__Dataset records__.
*** Block opens ***
/-- DRAW past its checks: the lanes of a width above 32 take their trap, and when others go on each of these reads once. -/
theorem exec_draw {s : State} {c : Ctx} {g : Guard} {d : RegNum} {a : Src} {w : SrcI} (hn : normal (.draw g d a w) s = some c) :
    let n (l : Nat) : Nat := (c.r.srcI w l).toNat
    let r := c.laneTrap (((lanesOf c.emask).filter fun l => 32 < n l).map fun l => ⟨l, 0x14, 0, 0⟩) (s.advance c)
    exec (.draw g d a w) s = .next (if r.1 then c.mod r.2 fun x => x.drawInto d.toNat (c.emask &&& maskOf fun l => n l ≤ 32) n
      fun l => drawStep (Store.get 0 c.r.wins l) (Store.get 0 c.r.curs l) (n l) (c.r.src2 a l) else r.2) := by
  intro n r
  rw [← lanes_of_legal_width]
  exact (issue_normal hn _).trans (settle_done_ite c r.1 _ r.2)

/-- A change of a gang's registers, when the gang is known. -/
theorem mod_of_gang {c : Ctx} {s : State} {G : Gang} (h : s.gang? c.gid = some G) (f : Regs → Regs) :
    c.mod s f = s.modRegs c.gid fun _ => f G.regs := by
  simp only [Ctx.mod, State.modRegs, State.modGang_some h]

theorem laneTrapTo_nil (c : Ctx) (res : DWord) (s : State) : c.laneTrapTo [] res s = (true, s) := rfl

/-- Settles O4: the effect of DRAW is the lane trap and then one read in each lane that remains, from the draw state that the word
found: no trap, not even one that ends the team, changes it. -/
theorem drawReadsStream : Obligations.DrawReadsStream := by
  intro s c g d a w hn n ok r
  have hexec := exec_draw hn
  refine ⟨fun hok => ?_, fun hr => ?_, fun hr G hG => ?_⟩
  · simp only [r, no_wide_lane hok, List.map_nil]
    exact laneTrapTo_nil ..
  · exact hexec.trans (congrArg Host.Outcome.next (if_neg (Bool.eq_false_iff.mp hr)))
  · obtain ⟨y, hy, hsame⟩ := (leavesRegs_laneTrapTo c _ c.X (s.advance c)).gang _ _ hG
    obtain rfl : c.gangPast = y := Option.some.inj ((gang_advance s c).symm.trans hy)
    rw [gangPast_regs] at hsame
    have hwins : G.regs.wins = c.r.wins := hsame.draw.1.trans (past_wins c).1
    have hcurs : G.regs.curs = c.r.curs := hsame.draw.2.trans (past_wins c).2
    let out (l : Nat) := drawStep (Store.get 0 c.r.wins l) (Store.get 0 c.r.curs l) (n l) (c.r.src2 a l)
    refine ⟨G.regs.drawInto d.toNat ok n out, ?_, ?_, fun l hl => ⟨fun hm hd => ?_, ?_, ?_⟩⟩
    · exact hexec.trans (congrArg Host.Outcome.next ((if_pos hr).trans (mod_of_gang hG _)))
    · rw [← hwins, ← hcurs]
      exact drawInto_frame ..
    · exact drawInto_v _ _ _ _ _ hl hm hd
    · exact (drawInto_wins G.regs _ ok n out hl).trans (by rw [hwins])
    · exact (drawInto_curs G.regs _ ok n out hl).trans (by rw [hcurs])

end Sys2Proof.Machine
end

section
/-!
SUPPORT. Fences and the line wait: O19.
-/
namespace Sys2Proof.Machine

/-! ### FENCE and XFENCE (R226, R227) -/

theorem exec_fence {s s1 : State} {c : Ctx} {g : Guard} {o : FenceOrd} {scope : Scope}
    (hn : normal (.fence g o scope) s = some c) (hacc : ∀ a ∈ s.accesses, a.gang ≠ c.gid)
    (hpub : (if o ≠ .acq then (s.advance c).publishCore c.core else (true, s.advance c)) = (true, s1)) :
    let t := if !c.narrow scope && o ≠ .rel then s1.dropCleanAll c.core else s1
    exec (.fence g o scope) s =
      .next (if o ≠ .acq then t.modGang c.gid fun g => { g with relArm := some (!c.narrow scope) } else t) := by
  have hnone : ((s.advance c).accesses.any fun a => a.gang = c.gid) = false :=
    List.any_eq_false.mpr fun a ha => by simpa only [decide_eq_true_eq] using hacc a ha
  refine (issue_normal hn _).trans ?_
  simp only [hnone, hpub, Bool.false_eq_true, if_false, Bool.not_true]
  rfl

theorem exec_xfence {s s1 : State} {c : Ctx} {g : Guard} (hn : normal (.xfence g) s = some c)
    (hout : s.storesOut c.gid = false) (hpub : (s.advance c).publishCore c.core = (true, s1)) :
    exec (.xfence g) s = .next s1 := by
  have hnone : (s.advance c).storesOut c.gid = false := hout
  refine (issue_normal hn _).trans ?_
  simp only [hnone, hpub, Bool.false_eq_true, if_false, if_true]
  rfl

/-! ### Requests whose lanes all lie in the scratchpad -/

/-- Every lane of a request has a good pointer into the scratchpad (R54, R55, R187). -/
def InScratchpad (c : Ctx) (q : MemReq) : Prop := ∀ x ∈ q.lanes, ptrSpace x.2.1 = 1 ∧ c.preCheck x.2.1 q.size x.1 = none

/-- A lane of a load placed in the scratchpad. -/
def scratchLane (q : MemReq) (x : Nat × DWord × Nat × Nat) : LaneAcc :=
  { lane := x.1, ptr := x.2.1, loc := .scr (ptrAddr x.2.1), place := .l1, size := q.size, b := x.2.2.1, c := x.2.2.2, got := none,
    flag := true, pois := false, pol := policyOf x.2.1 q.pov, sys := q.scopeAt x.2.1 = .sys }
/-- A lane with its check passed at its place in the scratchpad. -/
def scratchChecked (x : Nat × DWord × Nat × Nat) : (Nat × DWord × Nat × Nat) × LaneChk := (x, .at_ (.scr (ptrAddr x.2.1)))

theorem tables_scratch {p : DWord} (h : ptrSpace p = 1) (c : Ctx) (l : Nat) : c.tables p l = none := by
  simp only [Ctx.tables, h]

/-- The scratchpad has no pages to walk (R196). -/
theorem reqPages_scratch {c : Ctx} {q : MemReq} (h : InScratchpad c q) : c.reqPages q = [] := by
  have hnone : (q.lanes.map fun x => (x.1, x.2.1)).filterMap (fun (l, p) =>
      if (c.preCheck p q.size l).isSome then none
      else (c.tables p l).map fun t => (t.1, t.2.1 / 65536, t.2.2)) = [] := by
    refine List.filterMap_eq_nil_iff.mpr fun y hy => ?_
    obtain ⟨x, hx, rfl⟩ := List.mem_map.mp hy
    obtain ⟨hspace, hpre⟩ := h x hx
    simp only [hpre, tables_scratch hspace, Option.isSome_none, Bool.false_eq_true, if_false, Option.map_none]
  exact congrArg List.eraseDups hnone

theorem check_scratch {c : Ctx} {p : DWord} {size l : Nat} (hspace : ptrSpace p = 1) (hpre : c.preCheck p size l = none)
    (s : State) (wr pois probe : Bool) : c.check s wr pois probe size p l = .at_ (.scr (ptrAddr p)) := by
  simp only [Ctx.check, hpre, tables_scratch hspace, hspace, if_true]

theorem checks_scratch {c : Ctx} {q : MemReq} (h : InScratchpad c q) (s : State) (wr pois probe : Bool) :
    q.lanes.map (fun x => (x, c.check s wr pois probe q.size x.2.1 x.1)) = q.lanes.map scratchChecked := by
  refine List.map_congr_left fun x hx => ?_
  obtain ⟨hspace, hpre⟩ := h x hx
  rw [check_scratch hspace hpre]
  rfl

theorem locsOf_scratch (ls : List (Nat × DWord × Nat × Nat)) :
    locsOf (ls.map scratchChecked) = ls.map fun x => .scr (ptrAddr x.2.1) := by
  rw [locsOf, List.filterMap_map]
  exact congrFun List.filterMap_eq_map ls
theorem faultsOf_scratch (ls : List (Nat × DWord × Nat × Nat)) : faultsOf (ls.map scratchChecked) = [] := by
  rw [faultsOf, List.filterMap_map]
  exact List.filterMap_eq_nil_iff.mpr fun _ _ => rfl

/-- An access to the scratchpad overlaps no access in flight. -/
theorem overlapsOwn_scratch (s : State) (gid : Nat) (load : Bool) (as : List Nat) :
    s.overlapsOwn gid load (as.map .scr) = false := by
  have hsec : (as.map Loc.scr).filterMap Loc.sec? = [] := by
    rw [List.filterMap_map]
    exact List.filterMap_eq_nil_iff.mpr fun _ _ => rfl
  simp only [State.overlapsOwn, hsec, List.any_eq_false, Bool.and_eq_true, not_and, Bool.not_eq_true]
  intro a _ _ y _
  cases y.loc with
  | host a => simp only [List.any_map, List.any_eq_false, Function.comp_apply]; exact fun _ _ => nofun
  | pool a => simp only [List.any_map, List.any_eq_false, Function.comp_apply]; exact fun _ _ => nofun
  | dram | priv | scr => rfl

/-- A load of the scratchpad waits for an acquire and for the scoreboard alone (R208, R230). -/
theorem memWait_scratch {c : Ctx} {q : MemReq} {s : State} (hrel : q.rel = false) (hacq : s.acquireOut c.gid = false)
    (hboard : ∀ x ∈ q.lanes, s.boarded c.tid (ptrAddr x.2.1) (ptrAddr x.2.1 + q.size) = false) :
    c.memWait q (locsOf (q.lanes.map scratchChecked)) s = none := by
  have hown : s.overlapsOwn c.gid q.op.isLoad (q.lanes.map fun x => .scr (ptrAddr x.2.1)) = false := by
    have h := overlapsOwn_scratch s c.gid q.op.isLoad (q.lanes.map fun x => ptrAddr x.2.1)
    rwa [List.map_map] at h
  unfold Ctx.memWait
  rw [locsOf_scratch, hacq, hown, hrel, List.any_map]
  refine (if_neg nofun).trans ((if_neg ?_).trans rfl)
  exact Bool.eq_false_iff.mp (List.any_eq_false.mpr fun x hx => Bool.eq_false_iff.mp (hboard x hx))

/-- A loop that collects one result for each element, `F` being the rest of its state. -/
theorem foldl_collect {α β γ : Type} {f : γ → α → γ} {F : List β → γ} {g : α → β} (h : ∀ acc a, f (F acc) a = F (acc ++ [g a]))
    (l : List α) (acc : List β) : l.foldl f (F acc) = F (acc ++ l.map g) := by
  induction l generalizing acc with
  | nil => rw [List.foldl_nil, List.map_nil, List.append_nil]
  | cons a l ih => rw [List.foldl_cons, h, ih, List.map_cons, List.append_assoc, List.singleton_append]

theorem placeLane_scratch (c : Ctx) (q : MemReq) (s : State) (x : Nat × DWord × Nat × Nat) :
    c.placeLane q s x (.scr (ptrAddr x.2.1)) = (scratchLane q x, true, s) := rfl

/-- The lanes of a load are placed without any change (R201). -/
theorem placeAll_scratch {q : MemReq} (hload : q.op.isLoad = true) (c : Ctx) (s : State) :
    c.placeAll q (q.lanes.map scratchChecked) s = (q.lanes.map (scratchLane q), true, s) := by
  simp only [Ctx.placeAll, hload, if_true, List.foldl_map]
  exact foldl_collect (F := fun acc => (acc, true, s)) (fun _ _ => rfl) q.lanes []

/-! ### WAITLN (R224) -/

theorem readLane_scratch {c : Ctx} {s : State} (hT : s.team? c.tid = some c.T) (q : MemReq) (x : Nat × DWord × Nat × Nat) :
    c.readLane (scratchLane q x) s = (some (ofBytes (readBytes c.T.scratch (ptrAddr x.2.1) q.size)), s) := by
  simp only [Ctx.readLane, scratchLane, State.tryLane, hT, AccOp.new]

/-- Whether a lane's word of the scratchpad stands in the relation. -/
def Ctx.meets (c : Ctx) (rel : Rel) (uns : Bool) (q : MemReq) (x : Nat × DWord × Nat × Nat) : Bool :=
  rel.holds (wval (!uns) (8 * q.size) (ofBytes (readBytes c.T.scratch (ptrAddr x.2.1) q.size))) (wval (!uns) (8 * q.size) x.2.2.1)

theorem watchReads_scratch {c : Ctx} {s : State} (hT : s.team? c.tid = some c.T) (rel : Rel) (uns : Bool) (q : MemReq) :
    c.watchReads rel uns (q.lanes.map (scratchLane q)) s = (true, q.lanes.map fun x => (x.1, c.meets rel uns q x), s) := by
  rw [Ctx.watchReads, List.foldl_map]
  refine foldl_collect (F := fun acc => (true, acc, s)) (fun acc x => ?_) q.lanes []
  rw [readLane_scratch hT]
  rfl

/-- Reads of the scratchpad are never poison (R270). -/
theorem filter_spoilt_scratch (s : State) (q : MemReq) (ls : List (Nat × DWord × Nat × Nat)) :
    (ls.map (scratchLane q)).filter (fun y => s.readSpoilt y.loc) = [] := by
  refine List.filter_eq_nil_iff.mpr fun y hy => ?_
  obtain ⟨x, -, rfl⟩ := List.mem_map.mp hy
  exact Bool.false_ne_true
theorem filter_unspoilt_scratch (s : State) (q : MemReq) (ls : List (Nat × DWord × Nat × Nat)) :
    (ls.map (scratchLane q)).filter (fun y => !s.readSpoilt y.loc) = ls.map (scratchLane q) := by
  refine List.filter_eq_self.mpr fun y hy => ?_
  obtain ⟨x, -, rfl⟩ := List.mem_map.mp hy
  rfl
*** Block closes ***
__Task to complete__.
With the line holding "have hnone : (s.advance" as the first and the line holding "walk (R196). -/" as the last, set down that range of the entries above exactly, and nothing else.

__Response box__.
  have hnone : (s.advance c).storesOut c.gid = false := hout
  refine (issue_normal hn _).trans ?_
  simp only [hnone, hpub, Bool.false_eq_true, if_false, if_true]
  rfl

/-! ### Requests whose lanes all lie in the scratchpad -/

/-- Every lane of a request has a good pointer into the scratchpad (R54, R55, R187). -/
def InScratchpad (c : Ctx) (q : MemReq) : Prop := ∀ x ∈ q.lanes, ptrSpace x.2.1 = 1 ∧ c.preCheck x.2.1 q.size x.1 = none

/-- A lane of a load placed in the scratchpad. -/
def scratchLane (q : MemReq) (x : Nat × DWord × Nat × Nat) : LaneAcc :=
  { lane := x.1, ptr := x.2.1, loc := .scr (ptrAddr x.2.1), place := .l1, size := q.size, b := x.2.2.1, c := x.2.2.2, got := none,
    flag := true, pois := false, pol := policyOf x.2.1 q.pov, sys := q.scopeAt x.2.1 = .sys }
/-- A lane with its check passed at its place in the scratchpad. -/
def scratchChecked (x : Nat × DWord × Nat × Nat) : (Nat × DWord × Nat × Nat) × LaneChk := (x, .at_ (.scr (ptrAddr x.2.1)))

theorem tables_scratch {p : DWord} (h : ptrSpace p = 1) (c : Ctx) (l : Nat) : c.tables p l = none := by
  simp only [Ctx.tables, h]

/-- The scratchpad has no pages to walk (R196). -/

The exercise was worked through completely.